Ultimately, PepperTap says it failed for three reasons. First, it wasn’t able to create sophisticated integration with all its partner stores, meaning inventory counts lagged and customer orders constantly needed to be amended. Second, as with Uber and Lyft in the ridesharing battle, PepperTap constantly had to offer deep discounts on orders to entice customers to use its platform. And that led to the third big problem, which was simply a matter of maintaining momentum without running out of cash too quickly. In today’s VC landscape, that problem just grew too big.
The closing of PepperTap’s delivery service today comes a little over a month after Ola Cabs, a competitor of Uber’s in India, announced that it was shutting down Ola Café and Ola Store. Those were two food delivery apps launched in 2015 by Ola as experiments, but they ended up failing.
And yet, the food tech space is far from dead. A month ago, BigBasket, another online grocery shopping platform in India, secured $150 million in new funding led by the Abraaj Group with support from several existing investors.
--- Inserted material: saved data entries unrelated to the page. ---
/-- `RES n,r8` (R194) -/
def Instr.res (n : Fin 8) (x : Operand8) : Instr :=
  match n, x with
  | 0, .reg .b => .res0B
  | 0, .reg .c => .res0C
  | 0, .reg .d => .res0D
  | 0, .reg .e => .res0E
  | 0, .reg .h => .res0H
  | 0, .reg .l => .res0L
  | 0, .indHl => .res0IndHl
  | 0, .reg .a => .res0A
  | 1, .reg .b => .res1B
  | 1, .reg .c => .res1C
  | 1, .reg .d => .res1D
  | 1, .reg .e => .res1E
  | 1, .reg .h => .res1H
  | 1, .reg .l => .res1L
  | 1, .indHl => .res1IndHl
  | 1, .reg .a => .res1A
  | 2, .reg .b => .res2B
  | 2, .reg .c => .res2C
  | 2, .reg .d => .res2D
  | 2, .reg .e => .res2E
  | 2, .reg .h => .res2H
  | 2, .reg .l => .res2L
  | 2, .indHl => .res2IndHl
  | 2, .reg .a => .res2A
  | 3, .reg .b => .res3B
  | 3, .reg .c => .res3C
  | 3, .reg .d => .res3D
  | 3, .reg .e => .res3E
  | 3, .reg .h => .res3H
  | 3, .reg .l => .res3L
  | 3, .indHl => .res3IndHl
  | 3, .reg .a => .res3A
  | 4, .reg .b => .res4B
  | 4, .reg .c => .res4C
  | 4, .reg .d => .res4D
  | 4, .reg .e => .res4E
  | 4, .reg .h => .res4H
  | 4, .reg .l => .res4L
  | 4, .indHl => .res4IndHl
  | 4, .reg .a => .res4A
  | 5, .reg .b => .res5B
  | 5, .reg .c => .res5C
  | 5, .reg .d => .res5D
  | 5, .reg .e => .res5E
  | 5, .reg .h => .res5H
  | 5, .reg .l => .res5L
  | 5, .indHl => .res5IndHl
  | 5, .reg .a => .res5A
  | 6, .reg .b => .res6B
  | 6, .reg .c => .res6C
  | 6, .reg .d => .res6D
  | 6, .reg .e => .res6E
  | 6, .reg .h => .res6H
  | 6, .reg .l => .res6L
  | 6, .indHl => .res6IndHl
  | 6, .reg .a => .res6A
  | 7, .reg .b => .res7B
  | 7, .reg .c => .res7C
  | 7, .reg .d => .res7D
  | 7, .reg .e => .res7E
  | 7, .reg .h => .res7H
  | 7, .reg .l => .res7L
  | 7, .indHl => .res7IndHl
  | 7, .reg .a => .res7A

/-- `SET n,r8` (R195) -/
def Instr.set (n : Fin 8) (x : Operand8) : Instr :=
  match n, x with
  | 0, .reg .b => .set0B
  | 0, .reg .c => .set0C
  | 0, .reg .d => .set0D
  | 0, .reg .e => .set0E
  | 0, .reg .h => .set0H
  | 0, .reg .l => .set0L
  | 0, .indHl => .set0IndHl
  | 0, .reg .a => .set0A
  | 1, .reg .b => .set1B
  | 1, .reg .c => .set1C
  | 1, .reg .d => .set1D
  | 1, .reg .e => .set1E
  | 1, .reg .h => .set1H
  | 1, .reg .l => .set1L
  | 1, .indHl => .set1IndHl
  | 1, .reg .a => .set1A
  | 2, .reg .b => .set2B
  | 2, .reg .c => .set2C
  | 2, .reg .d => .set2D
  | 2, .reg .e => .set2E
  | 2, .reg .h => .set2H
  | 2, .reg .l => .set2L
  | 2, .indHl => .set2IndHl
  | 2, .reg .a => .set2A
  | 3, .reg .b => .set3B
  | 3, .reg .c => .set3C
  | 3, .reg .d => .set3D
  | 3, .reg .e => .set3E
  | 3, .reg .h => .set3H
  | 3, .reg .l => .set3L
  | 3, .indHl => .set3IndHl
  | 3, .reg .a => .set3A
  | 4, .reg .b => .set4B
  | 4, .reg .c => .set4C
  | 4, .reg .d => .set4D
  | 4, .reg .e => .set4E
  | 4, .reg .h => .set4H
  | 4, .reg .l => .set4L
  | 4, .indHl => .set4IndHl
  | 4, .reg .a => .set4A
  | 5, .reg .b => .set5B
  | 5, .reg .c => .set5C
  | 5, .reg .d => .set5D
  | 5, .reg .e => .set5E
  | 5, .reg .h => .set5H
  | 5, .reg .l => .set5L
  | 5, .indHl => .set5IndHl
  | 5, .reg .a => .set5A
  | 6, .reg .b => .set6B
  | 6, .reg .c => .set6C
  | 6, .reg .d => .set6D
  | 6, .reg .e => .set6E
  | 6, .reg .h => .set6H
  | 6, .reg .l => .set6L
  | 6, .indHl => .set6IndHl
  | 6, .reg .a => .set6A
  | 7, .reg .b => .set7B
  | 7, .reg .c => .set7C
  | 7, .reg .d => .set7D
  | 7, .reg .e => .set7E
  | 7, .reg .h => .set7H
  | 7, .reg .l => .set7L
  | 7, .indHl => .set7IndHl
  | 7, .reg .a => .set7A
In 2015, the food tech space raised $5.7 billion across 275 deals, according to CB Insights, an increase of 152 percent in funding and 102 percent in deals compared to the year prior.
In its long story of how it continually faced more and more problems, the company shares a vision of where it’s going:
“PepperTap was born to be a logistics company – the one thing we could call our core competency was optimisation of delivery fleets, routes and general logistics. We just needed to revisit some of the basics of the business, this time with a stronger technology lens, and set the wheels in motion.”
Though PepperTap provides tons of details about the business problems it wrestled with over the past year, details about its future plans are a bit more scant. What we have is the above, a description of the company as focusing on fleet optimization, route information, and logistics technology. I’ve reached out to the company to see if they would share more about their future plans, and will update if I hear back.